> Exercise
Only these lines of the data below are wanted: the one with "Nat → β → Tbl β", the one with "reads 0. -/", and any lines between them, each repeated exactly.

# # # #

-- ==== Sys2Proof/Tests/Slice0.lean ====
section
/-! SUPPORT. Tests/Slice0.lean: tests of well-formedness and of decoding, a few single steps with the results the spec's own
vectors give (95_test_vectors.md, Part 2), and for each statement with hypotheses a state and operands that meet them. -/

namespace Sys2Proof.Tests

open Sys2Proof.Machine

/-! ### Well-formedness: an address of 14 bits has no encoding (R500) -/

theorem test_ill_formed_or1 : (Instr.or1CMb 0x2000 0).wellFormed = false := by decide
theorem test_ill_formed_or1_not : (Instr.or1CNotMb 0x2000 0).wellFormed = false := by decide
theorem test_ill_formed_and1 : (Instr.and1CMb 0x2000 0).wellFormed = false := by decide
theorem test_ill_formed_and1_not : (Instr.and1CNotMb 0x2000 0).wellFormed = false := by decide
theorem test_ill_formed_eor1 : (Instr.eor1CMb 0x2000 0).wellFormed = false := by decide
theorem test_ill_formed_mov1 : (Instr.mov1CMb 0xFFFF 7).wellFormed = false := by decide
theorem test_ill_formed_mov1_store : (Instr.mov1MbFromC 0x2000 0).wellFormed = false := by decide
theorem test_ill_formed_not1 : (Instr.not1 0x4001 0).wellFormed = false := by decide

/-- DecodeEncode's hypothesis at the highest address of a memory-bit operand. -/
theorem witness_decodeEncode : (Instr.not1 0x1FFF 7).WellFormed ∧ (Instr.jmpAbs 0xFFFF).WellFormed := ⟨rfl, rfl⟩

/-! ### Decoding: every opcode's word, written out from the formats of R152 -/

/-- Each word decodes to its instruction with nothing left over, and the instruction encodes to the word. -/
def wordsDecode (l : List (List Byte × Instr)) : Bool :=
  l.all fun p => decide (decode p.1 = .ok (p.2, []) ∧ encode p.2 = p.1)

/-- The words of opcodes 0x00-0x0F (R152, R158). -/
theorem test_decode_row0 : wordsDecode [
    ⟨[0x00], .nop⟩, ⟨[0x01], .tcall0⟩,
    ⟨[0x02, 0x34], .set1Bit0 0x34⟩, ⟨[0x03, 0x34, 0x92], .bbsBit0 0x34 0x92⟩,
    ⟨[0x04, 0x34], .orADp 0x34⟩, ⟨[0x05, 0x34, 0x92], .orAAbs 0x9234⟩,
    ⟨[0x06], .orAIndX⟩, ⟨[0x07, 0x34], .orADpXInd 0x34⟩,
    ⟨[0x08, 0x34], .orAImm 0x34⟩, ⟨[0x09, 0x34, 0x92], .orDdSs 0x92 0x34⟩,
    ⟨[0x0A, 0x34, 0xB2], .or1CMb 0x1234 5⟩, ⟨[0x0B, 0x34], .aslDp 0x34⟩,
    ⟨[0x0C, 0x34, 0x92], .aslAbs 0x9234⟩, ⟨[0x0D], .pushPsw⟩,
    ⟨[0x0E, 0x34, 0x92], .tset1 0x9234⟩, ⟨[0x0F], .brk⟩] = true := by decide

/-- The words of opcodes 0x10-0x1F (R152, R158). -/
theorem test_decode_row1 : wordsDecode [
    ⟨[0x10, 0x34], .bpl 0x34⟩, ⟨[0x11], .tcall1⟩,
    ⟨[0x12, 0x34], .clr1Bit0 0x34⟩, ⟨[0x13, 0x34, 0x92], .bbcBit0 0x34 0x92⟩,
    ⟨[0x14, 0x34], .orADpX 0x34⟩, ⟨[0x15, 0x34, 0x92], .orAAbsX 0x9234⟩,
    ⟨[0x16, 0x34, 0x92], .orAAbsY 0x9234⟩, ⟨[0x17, 0x34], .orADpIndY 0x34⟩,
    ⟨[0x18, 0x34, 0x92], .orDpImm 0x92 0x34⟩, ⟨[0x19], .orIndXIndY⟩,
    ⟨[0x1A, 0x34], .decw 0x34⟩, ⟨[0x1B, 0x34], .aslDpX 0x34⟩,
    ⟨[0x1C], .aslA⟩, ⟨[0x1D], .decX⟩,
    ⟨[0x1E, 0x34, 0x92], .cmpXAbs 0x9234⟩, ⟨[0x1F, 0x34, 0x92], .jmpAbsXInd 0x9234⟩] = true := by decide

/-- The words of opcodes 0x20-0x2F (R152, R158). -/
theorem test_decode_row2 : wordsDecode [
    ⟨[0x20], .clrp⟩, ⟨[0x21], .tcall2⟩,
    ⟨[0x22, 0x34], .set1Bit1 0x34⟩, ⟨[0x23, 0x34, 0x92], .bbsBit1 0x34 0x92⟩,
    ⟨[0x24, 0x34], .andADp 0x34⟩, ⟨[0x25, 0x34, 0x92], .andAAbs 0x9234⟩,
    ⟨[0x26], .andAIndX⟩, ⟨[0x27, 0x34], .andADpXInd 0x34⟩,
    ⟨[0x28, 0x34], .andAImm 0x34⟩, ⟨[0x29, 0x34, 0x92], .andDdSs 0x92 0x34⟩,
    ⟨[0x2A, 0x34, 0xB2], .or1CNotMb 0x1234 5⟩, ⟨[0x2B, 0x34], .rolDp 0x34⟩,
    ⟨[0x2C, 0x34, 0x92], .rolAbs 0x9234⟩, ⟨[0x2D], .pushA⟩,
    ⟨[0x2E, 0x34, 0x92], .cbneDp 0x34 0x92⟩, ⟨[0x2F, 0x34], .bra 0x34⟩] = true := by decide

/-- The words of opcodes 0x30-0x3F (R152, R158). -/
theorem test_decode_row3 : wordsDecode [
    ⟨[0x30, 0x34], .bmi 0x34⟩, ⟨[0x31], .tcall3⟩,
    ⟨[0x32, 0x34], .clr1Bit1 0x34⟩, ⟨[0x33, 0x34, 0x92], .bbcBit1 0x34 0x92⟩,
    ⟨[0x34, 0x34], .andADpX 0x34⟩, ⟨[0x35, 0x34, 0x92], .andAAbsX 0x9234⟩,
    ⟨[0x36, 0x34, 0x92], .andAAbsY 0x9234⟩, ⟨[0x37, 0x34], .andADpIndY 0x34⟩,
    ⟨[0x38, 0x34, 0x92], .andDpImm 0x92 0x34⟩, ⟨[0x39], .andIndXIndY⟩,
    ⟨[0x3A, 0x34], .incw 0x34⟩, ⟨[0x3B, 0x34], .rolDpX 0x34⟩,
    ⟨[0x3C], .rolA⟩, ⟨[0x3D], .incX⟩,
    ⟨[0x3E, 0x34], .cmpXDp 0x34⟩, ⟨[0x3F, 0x34, 0x92], .call 0x9234⟩] = true := by decide

/-- The words of opcodes 0x40-0x4F (R152, R158). -/
theorem test_decode_row4 : wordsDecode [
    ⟨[0x40], .setp⟩, ⟨[0x41], .tcall4⟩,
    ⟨[0x42, 0x34], .set1Bit2 0x34⟩, ⟨[0x43, 0x34, 0x92], .bbsBit2 0x34 0x92⟩,
    ⟨[0x44, 0x34], .eorADp 0x34⟩, ⟨[0x45, 0x34, 0x92], .eorAAbs 0x9234⟩,
    ⟨[0x46], .eorAIndX⟩, ⟨[0x47, 0x34], .eorADpXInd 0x34⟩,
    ⟨[0x48, 0x34], .eorAImm 0x34⟩, ⟨[0x49, 0x34, 0x92], .eorDdSs 0x92 0x34⟩,
    ⟨[0x4A, 0x34, 0xB2], .and1CMb 0x1234 5⟩, ⟨[0x4B, 0x34], .lsrDp 0x34⟩,
    ⟨[0x4C, 0x34, 0x92], .lsrAbs 0x9234⟩, ⟨[0x4D], .pushX⟩,
    ⟨[0x4E, 0x34, 0x92], .tclr1 0x9234⟩, ⟨[0x4F, 0x34], .pcall 0x34⟩] = true := by decide
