-- ==== Sys2Proof/Machine/Operands.lean ====
section
/-! DEFINITION. The operands of the scaler: the three fields of a formula descriptor (30_encoding.md R66, R67),
and the bytes of a latch as the window shows them (20_memory.md R42). -/

namespace Sys2Proof.Machine

/-- COEF, bits 15:0 of a descriptor, unsigned (30_encoding.md R66, R67). -/
def coefField (F : Descriptor) : BitVec 16 := F.extractLsb' 0 16

/-- CORR, bits 31:16 of a descriptor, two's complement (30_encoding.md R66, R67). -/
def corrField (F : Descriptor) : BitVec 16 := F.extractLsb' 16 16

/-- SHM, bits 63:32 of a descriptor, the shift mask (30_encoding.md R66). -/
def shmField (F : Descriptor) : BitVec 32 := F.extractLsb' 32 32

/-- `coef = zext(F[15:0])`, in range 0..65535 (30_encoding.md R67). -/
def coef (F : Descriptor) : Nat := (coefField F).toNat

/-- `corr = sext_16(F[31:16])`, in range -32768..32767 (30_encoding.md R67). -/
def corr (F : Descriptor) : Int := (corrField F).toInt

/-- The term `v >> k` is present: bit `k` of SHM is set (30_encoding.md R66). -/
def hasShift (F : Descriptor) (k : Nat) : Bool := (shmField F).getLsbD k

/-- The shift amounts of a descriptor, increasing (30_encoding.md R67). -/
def shifts (F : Descriptor) : List Nat := (List.range 32).filter (hasShift F)

/-- Byte `i` of a 32-bit latch, byte 0 the least significant: the byte at offset `o + i` of a latch at offset
`o` (20_memory.md R41, R42). -/
def byteOf (v : Word) (i : Nat) : Byte := v.extractLsb' (8 * i) 8

/-- The 32-bit value of four bytes read at ascending offsets, `B3:B2:B1:B0` (20_memory.md R42). -/
def assembleBytes (b0 b1 b2 b3 : Byte) : Word := b3 ++ b2 ++ b1 ++ b0

end Sys2Proof.Machine
end

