/-! ## Monotonicity (R94) -/

/-- Every term grows with the value, and the correction does not depend on it. -/
theorem evalSum_mono (F : Descriptor) {v₁ v₂ : Nat} (h : v₁ ≤ v₂) : evalSum F v₁ ≤ evalSum F v₂ := by
  have hmul : coef F * v₁ ≤ coef F * v₂ := Nat.mul_le_mul_left _ h
  have hshift : ((shifts F).map fun k => v₁ / 2 ^ k).sum ≤ ((shifts F).map fun k => v₂ / 2 ^ k).sum :=
    List.sum_le_sum fun k _ => Nat.div_le_div_right h
  rw [evalSum_eq, evalSum_eq]
  omega

theorem clampSum_mono {a b : Int} (h : a ≤ b) : clampSum a ≤ clampSum b := by
  have hmax : max 0 a ≤ max 0 b := max_le_max_left 0 h
  rw [← coe_clampSum, ← coe_clampSum] at hmax
  exact Int.ofNat_le.mp hmax

/-- Settles O49: below `2^W` the truncation changes neither clamped sum. -/
theorem evalIsMonotoneBelowTheWrap : Obligations.EvalIsMonotoneBelowTheWrap := by
  intro w F v₁ v₂ hle
  have hclamp := clampSum_mono (evalSum_mono F hle)
  refine ⟨hclamp, fun hlt => ?_⟩
  rwa [toNat_eval, toNat_eval, Nat.mod_eq_of_lt hlt, Nat.mod_eq_of_lt (hclamp.trans_lt hlt)]

/-! ## Whole multiples (R95) -/

/-- With neither shifts nor a correction the sum is the multiply term alone. -/
theorem evalSum_coef_only (m : BitVec 16) (v : Nat) :
    evalSum ((0 : BitVec 32) ++ (0 : BitVec 16) ++ m) v = ((m.toNat * v : Nat) : Int) := by
  have hbit (k : Nat) : (0 : BitVec 32).getLsbD k = false := BitVec.getLsbD_zero
  have hcorr : (0 : BitVec 16).toInt = 0 := BitVec.toInt_zero
  simp only [evalSum_eq_sum_range, coef_append, corr_append, hasShift_append, hbit, hcorr, Bool.false_eq_true,
    if_false, Finset.sum_const_zero, Nat.cast_zero, add_zero]

theorem toNat_eval_coef_only (w : Width) (m : BitVec 16) (v : Word) :
    (eval w ((0 : BitVec 32) ++ (0 : BitVec 16) ++ m) v).toNat = m.toNat * v.toNat % 2 ^ w.bits := by
  rw [toNat_eval, evalSum_coef_only, clampSum_natCast]

/-- Settles O50. -/
theorem wholeMultipleIsExact : Obligations.WholeMultipleIsExact :=
  ⟨toNat_eval_coef_only, by decide⟩

/-! ## The under-report of the floors (R96) -/

/-- What flooring one shift term drops of the exact quotient. -/
def floorLoss (v k : Nat) : ℚ := (v : ℚ) * (1 / 2) ^ k - ((v / 2 ^ k : Nat) : ℚ)

/-- The floor of a term drops at least 0 and less than 1. -/
theorem floorLoss_nonneg_and_lt_one (v k : Nat) : 0 ≤ floorLoss v k ∧ floorLoss v k < 1 := by
  have hquot : (v : ℚ) * (1 / 2) ^ k = v / ((2 ^ k : Nat) : ℚ) := by
    rw [one_div_pow, mul_one_div, Nat.cast_pow, Nat.cast_ofNat]
  rw [floorLoss, hquot, ← Nat.floor_div_eq_div (K := ℚ)]
  constructor
  · exact sub_nonneg.mpr (Nat.floor_le (by positivity))
  · exact sub_lt_iff_lt_add'.mpr (Nat.lt_floor_add_one _)

/-- The exact terms and the floored ones of a shift list differ by the losses. -/
theorem sum_floorLoss (v : Nat) (ks : List Nat) :
    (ks.map (floorLoss v)).sum
      = (v : ℚ) * (ks.map fun k => (1 / 2 : ℚ) ^ k).sum - (((ks.map fun k => v / 2 ^ k).sum : Nat) : ℚ) := by
  induction ks with
  | nil => simp
  | cons k ks ih =>
    simp only [List.map_cons, List.sum_cons, ih, floorLoss]
    push_cast
    ring

/-- The under-report of a descriptor is the losses of its shift terms: the multiply term is exact. -/
theorem underReport_eq_sum_floorLoss (F : Descriptor) (v : Nat) :
    (v : ℚ) * ((coef F : ℚ) + ((shifts F).map fun k => (1 / 2 : ℚ) ^ k).sum) - ((evalSum F v - corr F : Int) : ℚ)
      = ((shifts F).map (floorLoss v)).sum := by
  rw [evalSum_eq, add_sub_cancel_right, sum_floorLoss, Int.cast_add, Int.cast_natCast, Int.cast_natCast, Nat.cast_mul]
  ring

/-- Settles O51: the losses of `n` terms are each at least 0 and below 1. -/
theorem floorTermsUnderReport : Obligations.FloorTermsUnderReport := by
  rintro F v e rfl
  rw [underReport_eq_sum_floorLoss]
  refine ⟨?_, fun hn => ?_, fun hn => ?_⟩
  · refine List.sum_nonneg fun x hx => ?_
    obtain ⟨k, -, rfl⟩ := List.mem_map.mp hx
    exact (floorLoss_nonneg_and_lt_one v k).left
  · have hlt := List.sum_lt_sum_of_ne_nil (List.ne_nil_of_length_pos (Nat.pos_of_ne_zero hn)) (floorLoss v)
      (fun _ => 1) fun k _ => (floorLoss_nonneg_and_lt_one v k).right
    rwa [List.map_const', List.sum_replicate, nsmul_one] at hlt
  · rw [List.eq_nil_of_length_eq_zero hn]
    rfl

/-! ## The command write (R97, R104) -/

/-- A reserved byte is one that no command encodes to. -/
theorem exists_decode_eq_error {b : Byte} (h : b.toNat / 8 ≠ 0 ∨ b.toNat % 4 = 3) : ∃ r, decode b = .error r := by
  cases hd : decode b with
  | error r => exact ⟨r, rfl⟩
  | ok i =>
    obtain ⟨hZ, hU⟩ := (legalBytesAreTheSix b).left.mp ⟨i, hd⟩
    omega

/-- Settles O37. -/
theorem reservedCommandOnlySetsErr : Obligations.ReservedCommandOnlySetsErr := by
  intro s b rest hp hreserved
  obtain ⟨r, hd⟩ := exists_decode_eq_error hreserved
  rw [step_of_pending_command hp, execCommand, hd]
  rfl

/-- What a command leaves, by its fields: S selects the value that is converted, U the conversion (R97). -/
theorem afterCommand_eq (i : Instr) (s : State) {v : Word} (hv : v = if i.sField.toNat = 1 then s.cnt else s.snap) :
    afterCommand i s =
      { s with
        snap := v
        result :=
          if i.uField.toNat = 0 then v
          else if i.uField.toNat = 1 then eval s.cfg.width s.cfg.fMs v
          else eval s.cfg.width s.cfg.fUs v } := by
  subst hv
  cases i <;> rfl

/-- Settles O36: the fields of a legal byte are those of its command. -/
theorem commandWriteFollowsThePseudocode : Obligations.CommandWriteFollowsThePseudocode := by
  intro s b rest hp
  refine ⟨reservedCommandOnlySetsErr s b rest hp, fun hZ hU v hv => ?_⟩
  obtain ⟨i, hd⟩ := (legalBytesAreTheSix b).left.mpr ⟨hZ, hU⟩
  obtain rfl := encode_of_decode_ok hd
  rw [toNat_encode_div, Nat.mod_eq_of_lt i.sField.isLt] at hv
  rw [stepRunsTheDecodedCommand s _ rest i hp hd, exec_eq, afterCommand_eq i (withPending rest s) hv, toNat_encode_mod]
  rfl

/-! ## The six commands (R98-R103) -/

/-- Settles O38. -/
theorem evalRawResult : Obligations.EvalRawResult := ⟨rfl, exec_eq .evalRaw⟩

/-- Settles O39. -/
theorem evalMsResult : Obligations.EvalMsResult := ⟨rfl, exec_eq .evalMs, by decide⟩

/-- Settles O40. -/
theorem evalUsResult : Obligations.EvalUsResult := ⟨rfl, exec_eq .evalUs, by decide⟩

/-- Settles O41. -/
theorem snapRawResult : Obligations.SnapRawResult := ⟨rfl, exec_eq .snapRaw⟩

/-- Settles O42. -/
theorem nowMsResult : Obligations.NowMsResult := ⟨rfl, exec_eq .nowMs, by decide, by decide, by decide⟩
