-- ==== Sys2Proof/Machine/Tbl.lean ====
section
/-! DEFINITION. The two kinds of sparse data in State. `Tbl` holds records by number, with a default for every
number not listed. `Memory` holds bytes by address in one canonical form: addresses strictly rising and no
listed byte zero, so that equal memories are equal lists (an unlisted byte reads 0: 02 R45, R48). -/

namespace Sys2Proof.Machine

/-- Records by number, in rising order. -/
abbrev Tbl (β : Type) := List (Nat × β)

/-- The record at a number, or the default. -/
def tblGet {β : Type} (d : β) : Tbl β → Nat → β
  | [], _ => d
  | (k, v) :: t, n => if n = k then v else tblGet d t n

/-- The record at a number, if listed. -/
def tblFind {β : Type} : Tbl β → Nat → Option β
  | [], _ => none
  | (k, v) :: t, n => if n = k then some v else tblFind t n

/-- Write the record at a number. -/
def tblSet {β : Type} : Tbl β → Nat → β → Tbl β
  | [], n, v => [(n, v)]
  | (k, w) :: t, n, v =>
    if n < k then (n, v) :: (k, w) :: t
    else if n = k then (n, v) :: t
    else (k, w) :: tblSet t n v

/-- Forget the record at a number. -/
def tblDel {β : Type} : Tbl β → Nat → Tbl β
  | [], _ => []
  | (k, w) :: t, n => if n = k then tblDel t n else (k, w) :: tblDel t n

/-- Apply a change to every listed record. -/
def tblMap {β : Type} (f : Nat → β → β) : Tbl β → Tbl β
  | [] => []
  | (k, v) :: t => (k, f k v) :: tblMap f t

/-- Change one record. -/
def tblUpd {β : Type} (d : β) (t : Tbl β) (n : Nat) (f : β → β) : Tbl β := tblSet t n (f (tblGet d t n))

/-- Bytes by address. -/
abbrev Memory := List Host.Cell

/-- The byte at an address; an unlisted byte reads 0. -/
def memGet (m : Memory) (a : Nat) : Byte := tblGet 0 m a

/-- Write a byte, keeping the canonical form: a byte written 0 is not listed. -/
def memSet (m : Memory) (a : Nat) (b : Byte) : Memory := if b = 0 then tblDel m a else tblSet m a b

/-- Every listed address is above n, addresses rise, and no listed byte is 0. -/
def memAbove : Nat → Memory → Bool
  | _, [] => true
  | n, (k, c) :: t => decide (n < k) && c != 0 && memAbove k t

/-- The canonical form. -/
def Memory.wf : Memory → Bool
  | [] => true
  | (k, c) :: t => c != 0 && memAbove k t

/-- n bytes from an address. -/
def memRead (m : Memory) (a : Nat) : Nat → List Byte
  | 0 => []
  | n + 1 => memGet m a :: memRead m (a + 1) n

/-- Write bytes from an address. -/
def memWrite (m : Memory) (a : Nat) : List Byte → Memory
  | [] => m
  | b :: t => memWrite (memSet m a b) (a + 1) t

/-- Forget every byte of the range of n bytes from an address: they read 0 afterwards. -/
def memErase (m : Memory) (a n : Nat) : Memory := m.filter fun c => !(a ≤ c.1 && c.1 < a + n)

/-- Little-endian bytes as a number (00 R3). -/
def leNat : List Byte → Nat
  | [] => 0
  | b :: t => b.toNat + 256 * leNat t

/-- The n little-endian bytes of a number. -/
def natLe (x : Nat) : Nat → List Byte
  | 0 => []
  | n + 1 => BitVec.ofNat 8 (x % 256) :: natLe (x / 256) n

end Sys2Proof.Machine
end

# # # #

> Solution for this problem
def tblSet {β : Type} : Tbl β → Nat → β → Tbl β
  | [], n, v => [(n, v)]
  | (k, w) :: t, n, v =>
    if n < k then (n, v) :: (k, w) :: t
    else if n = k then (n, v) :: t
    else (k, w) :: tblSet t n v

/-- Forget the record at a number. -/
def tblDel {β : Type} : Tbl β → Nat → Tbl β
  | [], _ => []
  | (k, w) :: t, n => if n = k then tblDel t n else (k, w) :: tblDel t n

/-- Apply a change to every listed record. -/
def tblMap {β : Type} (f : Nat → β → β) : Tbl β → Tbl β
  | [] => []
  | (k, v) :: t => (k, f k v) :: tblMap f t

/-- Change one record. -/
def tblUpd {β : Type} (d : β) (t : Tbl β) (n : Nat) (f : β → β) : Tbl β := tblSet t n (f (tblGet d t n))

/-- Bytes by address. -/
abbrev Memory := List Host.Cell

/-- The byte at an address; an unlisted byte reads 0. -/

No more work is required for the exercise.